Abbiamo anche osservato che la media geometrica del titolo dell'ID50 i titoli sono diminuiti di un fattore di 3.05 (2.57 – 3.61, IC 95%) per il virus pseudotipato portatore del picco Lambda, 2.33 (1.95 – 2.80, IC 95%) per il picco Gamma, 2.03 (1.71 – 2.41, IC 95%) per il picco Alpha e 1.37 (1.20 – 1.55, IC 95%) per il picco D614G rispetto al picco di tipo Wild.
Nel nostro gruppo di studio non è stata osservata alcuna correlazione tra sesso, età, indice di massa corporea (BMI) o stato di fumo e titoli anticorpali neutralizzanti.
Immagine 2.Test di neutralizzazione utilizzando campioni di plasma di vaccinati CoronaVac
(A) Cambiamenti nel titolo di neutralizzazione reciproco al 50% (ID50) nei campioni di plasma di 75 destinatari del vaccino CoronaVac contro D614G (lignaggio B), Alpha (lignaggio B.1.1.7),
Varianti Gamma (lignaggio P.1) e Lambda (lignaggio C.37) rispetto al virus di tipo selvaggio. I risultati vengono visualizzati come differenza nei titoli di neutralizzazione dei campioni abbinati. Valori P per il confronto dell'ID50 sono calcolati con il test dei ranghi con segno di Wilcoxon.

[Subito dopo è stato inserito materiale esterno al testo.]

-- ==== Sys2Proof/Machine/HostBus.lean ====
section
/-!
DEFINITION. The Cave window of BAR4 (R26, R465, R470, R506), register access by command (R420, R423, R424), and the access
of debug sessions to module state (Tables 20.4 and 20.5).
-/
namespace Sys2Proof.Machine

/-! ## BAR4 -/

/-- The Cave address that offset `x` of BAR4 maps to. -/
def State.winAddr (s : State) (x : Nat) : Nat := s.fld Fld.GLOBAL_CAVEWIN_BASE * 2 ^ 32 + x

/-- Bytes of the SYSTEM region that BAR4 reads: copy A of the flow table (R101). -/
def flowCopyA (a : Nat) : Bool := a < 0x14000000

/-- The golden-copy slots (R438). DEDUCED, log entry 63. -/
def goldenSlot (a : Nat) : Bool := 0x14000000 ≤ a && a < 0x15800000

/-- The fill has reached a Cave address (R465). DEDUCED, log entry 63. -/
def State.filled (s : State) (a : Nat) : Bool :=
  s.fld Fld.ECC_FILL_DONE == 1 || (s.fld Fld.ECC_FILL_GOLDEN == 1 && goldenSlot a)

/-- What BAR4 shows of a Cave byte: zero beyond the near tier and in SYSTEM blocks other than the flow table. -/
def State.winByte (s : State) (a : Nat) : Byte := if !caveMapped a || (caveSystem a && !flowCopyA a) then 0 else s.caveByte a

/-- The mapped addresses of a range. -/
def mappedLen (a n : Nat) : Nat := ((List.range n).filter (fun i => caveMapped (a + i))).length

/-- A read of `n` bytes at BAR4 offset `x`. A Completer Abort is the empty byte string in `reads`. -/
def State.bar4Read (s : State) (x n : Nat) : State :=
  let a := s.winAddr x
  let m := mappedLen a n
  if 3 ≤ s.pwState then { s with reads := s.reads ++ [List.replicate n 255] }
  else if m ≠ 0 ∧ !(s.filled a && s.filled (a + m - 1)) then { s with reads := s.reads ++ [[]] }
  else if !s.rangeOk 0 a m then { s.readBad 0 a m 4 0x1FE 0 with reads := s.reads ++ [[]] }
  else
    let t := s.readRange 0 a m 4 16 0x1FE 0
    { t with reads := s.reads ++ [(List.range n).map (fun i => t.winByte (a + i))] }

/-- BAR4_READ (R26, R101, R470). -/
def execBar4Read (offset len : Nat) (s : State) : Host.Outcome State Fault Refusal := .next (s.bar4Read offset len)

/-- A byte that a BAR4 write may store: mapped, filled, and in neither an IMAGE nor a SYSTEM block (R506). -/
def State.winWritable (s : State) (a : Nat) : Bool := caveMapped a && !s.blockProtected a && s.filled a

/-- The writable runs of a range, as (offset, length), ascending. -/
def State.winRuns (s : State) (a : Nat) : Nat → List (Nat × Nat)
  | 0 => []
  | n + 1 =>
    let l := s.winRuns a n
    if !s.winWritable (a + n) then l
    else match l.getLast? with
      | some (o, k) => if o + k = n then l.dropLast ++ [(o, k + 1)] else l ++ [(n, 1)]
      | none => l ++ [(n, 1)]

/-- A write of `d` at BAR4 offset `x`: bytes in IMAGE and SYSTEM blocks are discarded and the write counted; the others are
stored, a part of a code word that is not intact waiting in the merge buffer. -/
def State.bar4Write (s : State) (x : Nat) (d : List Byte) : State :=
  let a := s.winAddr x
  if 3 ≤ s.pwState then s
  else
    let s1 := if (List.range d.length).any (fun i => caveMapped (a + i) && s.blockProtected (a + i)) then s.bump .KEEPER_CNT_BAR4 else s
    (s1.winRuns a d.length).foldl (fun (t : State) r =>
      ((t.writeWords 0 (a + r.1) r.2 4 0x1FE 0).caveWrite (a + r.1) (slice d r.1 r.2)).flip 0 (a + r.1) 0x1FE) s1

/-- BAR4_WRITE (R26, R506). -/
def execBar4Write (offset : Nat) (data : List Byte) (s : State) : Host.Outcome State Fault Refusal := .next (s.bar4Write offset data)

/-! ## Registers by command -/

/-- Who a register command acts as: PF0 on a ring, else its transport (R424, R426). PRESUMED, log entry 43. -/
def busSource (src : CmdSource) : Source := match src with | .pair _ => .pf0 | .port _ _ => .mgmt | .ssp => .ssp | .fabric _ => .steward

/-- The registers that hold an order's handle (Table 20.5). PRESUMED, log entry 43. -/
def handleReg (r : RegId) : Bool :=
  r == .CORE_CUR || r == .CORE_EXC_HANDLE || r == .BMU_CUR || r == .BMU_EXC_HANDLE || r == .ENG_CUR || r == .ENG_EXC_HANDLE
    || r == .PX_CUR || r == .PX_EXC_HANDLE

/-- Words of a register read with handle fields as zero where `mask` says so. PRESUMED, log entry 43. -/
def State.readMasked (s : State) (mask : Bool) (off n : Nat) : List Byte × State :=
  let r := s.readWords off n
  ((List.range n).flatMap (fun k =>
    let zero := mask && (match regAt (off + 4 * k) with | some (x, _) => handleReg x | none => false)
    if zero && (s.proxyAt (off + 4 * k)).isNone then zeros 4 else slice r.1 (4 * k) 4), r.2)

/-- A (offset, value) list written in order, and how many of the writes were discarded (R424). -/
def State.writeList (s : State) (src : Source) (l : List (Nat × Nat)) : Nat × State :=
  l.foldl (fun (r : Nat × State) x =>
    let t := r.2.busWord x.1 x.2 src
    (r.1 + b2n (t.reg .GLOBAL_WERR_CNT != r.2.reg .GLOBAL_WERR_CNT), t)) (0, s)

/-- OFFSET a multiple of 4 whose span lies in BAR0, and N within its bound. DEDUCED, log entry 17. -/
def spanOk (off n max : Nat) : Bool := off % 4 == 0 && 1 ≤ n && n ≤ max && off + 4 * n ≤ 0x4000000

def State.regRead (s : State) (c : CmdCtx) : State :=
  let off := u32 c.payload 0; let n := u32 c.payload 4
  if c.payload.length ≠ 8 then s.reply c 0x22
  else if !spanOk off n 256 then s.reply c 0x21
  else
    let r := s.readMasked (match c.src with | .pair _ => false | _ => true) off n
    r.2.reply c 0 r.1

/-- REG_READ (R420, R424). -/
def execRegRead (c : CmdCtx) (s : State) : Host.Outcome State Fault Refusal := .next (s.served c (s.regRead c))

def State.regWrite (s : State) (c : CmdCtx) : State :=
  let off := u32 c.payload 0; let n := u32 c.payload 4
  if c.payload.length < 8 ∨ c.payload.length ≠ 8 + 4 * n then s.reply c 0x22
  else if !spanOk off n 256 then s.reply c 0x21
  else
    let r := s.writeList (busSource c.src) ((List.range n).map (fun k => (off + 4 * k, u32 c.payload (8 + 4 * k))))
    r.2.reply c 0 (leBytes 4 r.1)

/-- REG_WRITE (R420, R424). -/
def execRegWrite (c : CmdCtx) (s : State) : Host.Outcome State Fault Refusal := .next (s.served c (s.regWrite c))

/-- The pairs of a REG_STAGE payload. -/
def stagePairs (p : List Byte) : List (Nat × Nat) := (List.range (u32 p 4)).map (fun k => (u32 p (8 + 8 * k), u32 p (12 + 8 * k)))

/-- Pairs in the stage buffer. -/
def State.stagePairsHeld (s : State) : Nat := (s.mg.stage.map (fun b => b.writes.length)).sum

/-- REG_STAGE is taken (R423): the batch waits for the first boundary of epoch AT at least 128 beats ahead. -/
def State.regStage (s : State) (c : CmdCtx) : State :=
  let p := c.payload; let n := u32 p 4
  if p.length < 8 ∨ p.length ≠ 8 + 8 * n then s.reply c 0x22
  else if 63 < u8 p 0 ∨ !allZero (slice p 1 3) ∨ n = 0 ∨ 128 < n ∨ (stagePairs p).any (fun x => !spanOk x.1 1 1) then s.reply c 0x21
  else if 8 ≤ s.mg.stage.length ∨ 1024 < s.stagePairsHeld + n then s.reply c 0x25
  else
    let t := s.keep c true
    { t with mg := { t.mg with stage := t.mg.stage ++ [{
        epoch := u8 p 0, boundary := u8 p 0 * 1280, notBefore := s.absBeat + 128, writes := stagePairs p, ctx := c }] } }

/-- REG_STAGE (R423). -/
def execRegStage (c : CmdCtx) (s : State) : Host.Outcome State Fault Refusal := .next (s.served c (s.regStage c))

/-- The batches due at a boundary are performed, in acceptance order, in grains 1,008 to 1,022 of the beat before it; their
replies follow. -/
def State.stageApply (s : State) : State :=
  if s.gridRun ∧ (s.beat + 1) % 1280 = 0 ∧ 1008 ≤ s.grain ∧ s.grain ≤ 1022 then
    let next := s.absBeat + 1
    let due := s.mg.stage.filter (fun b => decide (b.boundary = next % beatMod ∧ b.notBefore ≤ next))
    let t : State := { s with mg := { s.mg with stage := s.mg.stage.filter (fun b => !decide (b.boundary = next % beatMod ∧ b.notBefore ≤ next)) } }
    due.foldl (fun (u : State) b =>
      let r := u.writeList .stage b.writes
      r.2.lateReply b.ctx 0 (leBytes 4 r.1 ++ leBytes 4 (mkStamp b.boundary 0))) t
  else s

/-- STAGE_BATCH_APPLY (R423). -/
def execStageBatchApply (s : State) : Host.Outcome State Fault Refusal := .next s.stageApply

/-! ## Debug access (Tables 20.4 and 20.5) -/

/-- The register files of a core as SPACE 4 lays them out. -/
def Core.image (c : Core) : List Byte :=
  let w := fun (n : Nat) (l : List Nat) => (List.range n).flatMap (fun i => leBytes 4 (natAt l i))
  w 32 c.s ++ w 8 c.p ++ (List.range 32).flatMap (fun i => w 32 (c.v.getD i [])) ++ (List.range 16).flatMap (fun i => w 32 (c.c.getD i []))

/-- A core whose register files hold an image. -/
def Core.ofImage (c : Core) (p : List Byte) : Core :=
  let w := fun (o n : Nat) => (List.range n).map (fun i => u32 p (o + 4 * i))
  { c with
    s := w 0 32
    p := w 128 8
    v := (List.range 32).map (fun i => w (160 + 128 * i) 32)
    c := (List.range 16).map (fun i => w (4256 + 128 * i) 32) }

/-- Bytes `q` put at offset `o` of `p`. DESIGN CHOICE, log entry 69. -/
def patch (p : List Byte) (o : Nat) (q : List Byte) : List Byte := p.take o ++ q ++ p.drop (o + q.length)

/-- The curd that SPACE 5 names: curd number `n`, in order of task and index, of the order armed on a sentinel. PRESUMED, log entry 43. -/
def State.curdNumber (s : State) (sentinel n : Nat) : Option Curd :=
  match s.orders.find? (fun o => o.handle % 16384 == sentinel) with
  | none => none
  | some o => match o.curdList[n]? with
    | none => none
    | some x => s.curds.find? (fun c => c.handle == o.handle && c.task == x.1 && c.index == x.2)

/-- A debug access: its space, address and length, the session's level and tile. -/
structure DbgAccess where
  space : Nat
  addr : Nat
  len : Nat
  level : Nat
  tile : Nat

/-- The tile that an access to SPACE 2, 3 or 4 reaches. PRESUMED, log entry 43. -/
def DbgAccess.target (x : DbgAccess) : Nat := if x.space = 2 then bits x.addr 26 21 else bits x.addr 27 20 / 4

/-- Offset within the space's unit, and the unit's size. PRESUMED, log entry 43. -/
def DbgAccess.offset (x : DbgAccess) : Nat := if x.space = 2 then bits x.addr 20 0 else if x.space = 3 then bits x.addr 18 0 else bits x.addr 19 0
def DbgAccess.size (x : DbgAccess) : Nat := if x.space = 2 then 2 ^ 21 else if x.space = 3 then 2 ^ 19 else 6304

/-- An address that its space does not have (R539, Table 20.4). -/
def DbgAccess.bad (x : DbgAccess) : Bool :=
  if x.space = 0 then !spanOk x.addr (x.len / 4) 256
  else if x.space = 1 then !(List.range x.len).all (fun i => caveMapped (x.addr + i))
  else if x.space = 2 then x.addr / 2 ^ 27 != 0 || x.size < x.offset + x.len
  else if x.space = 3 then x.addr / 2 ^ 28 != 0 || bits x.addr 19 19 != 0 || x.size < x.offset + x.len
  else if x.space = 4 then x.addr / 2 ^ 28 != 0 || x.size < x.offset + x.len || x.addr % 4 != 0
  else x.addr / 2 ^ 26 != 0 || 64 < x.len

/-- A block whose contents only a D3 session sees (Table 20.5): every one but the flow table and IMAGE blocks. -/
def State.secretByte (s : State) (a : Nat) : Bool :=
  !flowCopyA a && !(match s.owner (a / 4096) with | some (.image _ _) => true | _ => false)

/-- Whether Table 20.5 permits a read. -/
def DbgAccess.readOk (x : DbgAccess) : Bool :=
  if x.space ≤ 1 || x.space = 5 then true else x.level == 3 || (x.level == 2 && x.target == x.tile)

/-- Whether Table 20.5 permits a write. PRESUMED, log entry 43. -/
def DbgAccess.writeOk (x : DbgAccess) (s : State) : Bool :=
  if x.space = 0 then x.level == 3 || (x.level == 2 && decide (dieWindows + x.tile * 0x80000 ≤ x.addr ∧ x.addr + x.len ≤ dieWindows + (x.tile + 1) * 0x80000))
  else if x.space = 1 then x.level == 3 && (List.range x.len).all (fun i => s.secretByte (x.addr + i))
  else x.space != 5 && x.readOk

/-- Key of a VM or TSM byte. -/
def DbgAccess.key (x : DbgAccess) : Nat := if x.space = 2 then x.target * 2 ^ 21 + x.offset else bits x.addr 27 20 * 2 ^ 19 + x.offset

/-- The memory and address that the codes of chapter 18 see, for an access to the Cave, a TSM or a VM. PRESUMED, log entry 43. -/
def DbgAccess.mem (x : DbgAccess) : Option (Nat × Nat) :=
  if x.space = 1 then some (0, x.addr) else if x.space = 2 then some (1, x.key) else if x.space = 3 then some (2, x.key) else none

/-- The die that records an error of the access. PRESUMED, log entry 43. -/
def DbgAccess.die (x : DbgAccess) : Nat := if x.space = 1 then 4 else x.target / 16

/-- The bytes a debug read returns: all ones from a tile that is off. -/
def State.dbgBytes (s : State) (x : DbgAccess) : List Byte × State :=
  if x.space = 0 then s.readMasked (x.level != 3) x.addr (x.len / 4)
  else if x.space = 1 then ((List.range x.len).map (fun i => if x.level ≠ 3 ∧ s.secretByte (x.addr + i) then 0 else s.caveByte (x.addr + i)), s)
  else if x.space = 5 then
    match s.curdNumber (bits x.addr 13 0) (bits x.addr 25 14) with
    | none => (zeros x.len, s)
    | some c =>
      let d : Curd := if x.level = 3 then c else { c with handle := 0, flow := 0 }
      (slice d.bytes 0 x.len, s)
  else if !s.tileOn x.target then (List.replicate x.len 255, s)
  else if x.space = 2 then (readBytes s.tsm x.key x.len, s)
  else if x.space = 3 then (readBytes s.vm x.key x.len, s)
  else (slice (s.core (bits x.addr 27 20)).image x.offset x.len, s)

/-- A debug write. PRESUMED, log entry 43. -/
def State.dbgStore (s : State) (src : Source) (x : DbgAccess) (d : List Byte) : State :=
  if x.space = 0 then (s.writeList src ((List.range (x.len / 4)).map (fun k => (x.addr + 4 * k, u32 d (4 * k))))).2
  else if x.space = 1 then (s.writeWords 0 x.addr d.length 4 0x3F2 0).caveWrite x.addr d
  else if !s.tileOn x.target then s
  else if x.space = 2 then (let t := s.writeWords 1 x.key d.length (x.target / 16) 0x3F2 0; { t with tsm := writeBytes t.tsm x.key d })
  else if x.space = 3 then (let t := s.writeWords 2 x.key d.length (x.target / 16) 0x3F2 0; { t with vm := writeBytes t.vm x.key d })
  else
    let n := bits x.addr 27 20
    s.setCore n ((s.core n).ofImage (patch (s.core n).image x.offset d))

/-- The access that a payload asks for, or the status to answer. -/
def State.dbgAccess (s : State) (c : CmdCtx) (write : Bool) : Nat ⊕ DbgAccess :=
  let p := c.payload; let n := u32 p 12; let ses := u8 p 0
  if p.length < 16 ∨ (!write ∧ p.length ≠ 16) ∨ (write ∧ p.length ≠ 16 + ceilDiv n 4 * 4) then .inl 0x22
  else
    let x : DbgAccess := ⟨u8 p 1, u64 p 4, n, s.fld Fld.DBG_SESS_LEVEL (ses % 4), s.fld Fld.DBG_SESS_TILE (ses % 4)⟩
    if 3 < ses ∨ 5 < x.space ∨ u16 p 2 ≠ 0 ∨ n < 4 ∨ 1024 < n ∨ n % 4 ≠ 0 ∨ x.bad then .inl 0x21
    else if !s.ownsSession c ses ∨ s.fld Fld.DBG_SESS_STATE ses ≠ 2 then .inl 0x24
    else if (if write then x.writeOk s else x.readOk) then .inr x else .inl 0x24

def State.dbgRead (s : State) (c : CmdCtx) : State :=
  match s.dbgAccess c false with
  | .inl st => s.reply c st
  | .inr x =>
    match x.mem with
    | some (m, a) =>
      if x.space ≠ 1 ∧ !s.tileOn x.target then (s.dbgBytes x).2.reply c 0 (s.dbgBytes x).1
      else if !s.rangeOk m a x.len then (s.readBad m a x.len x.die 0x3F2 0).reply c 0x62
      else
        let t := s.readRange m a x.len x.die 0 0x3F2 0
        (t.dbgBytes x).2.reply c 0 (t.dbgBytes x).1
    | none => (s.dbgBytes x).2.reply c 0 (s.dbgBytes x).1

/-- DBG_READ (R503, R506). -/
def execDbgRead (c : CmdCtx) (s : State) : Host.Outcome State Fault Refusal := .next (s.served c (s.dbgRead c))

def State.dbgWrite (s : State) (c : CmdCtx) : State :=
  match s.dbgAccess c true with
  | .inl st => s.reply c st
  | .inr x => (s.dbgStore (busSource c.src) x (c.payload.drop 16)).reply c 0

/-- DBG_WRITE (R503, R506). -/
def execDbgWrite (c : CmdCtx) (s : State) : Host.Outcome State Fault Refusal := .next (s.served c (s.dbgWrite c))

end Sys2Proof.Machine
end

(B) I box plot indicavano l'intervallo mediano e interquartile (IQR) dell'ID50 per ogni virus pseudotipato. Le modifiche dei fattori vengono visualizzate come differenza della media geometrica del titolo nell'ID50 rispetto a quelli del virus pseudotipato Wild type. Le analisi statistiche sono state eseguite utilizzando il test dei ranghi con segno di Wilcoxon per coppie abbinate.
Insieme, i nostri dati hanno rivelato che la proteina spike della variante di interesse recentemente riconosciuta Lambda, altamente circolante in Cile e nei paesi sudamericani, porta mutazioni che conferiscono maggiore infettività e capacità di sfuggire agli anticorpi neutralizzanti provocati da CoronaVac.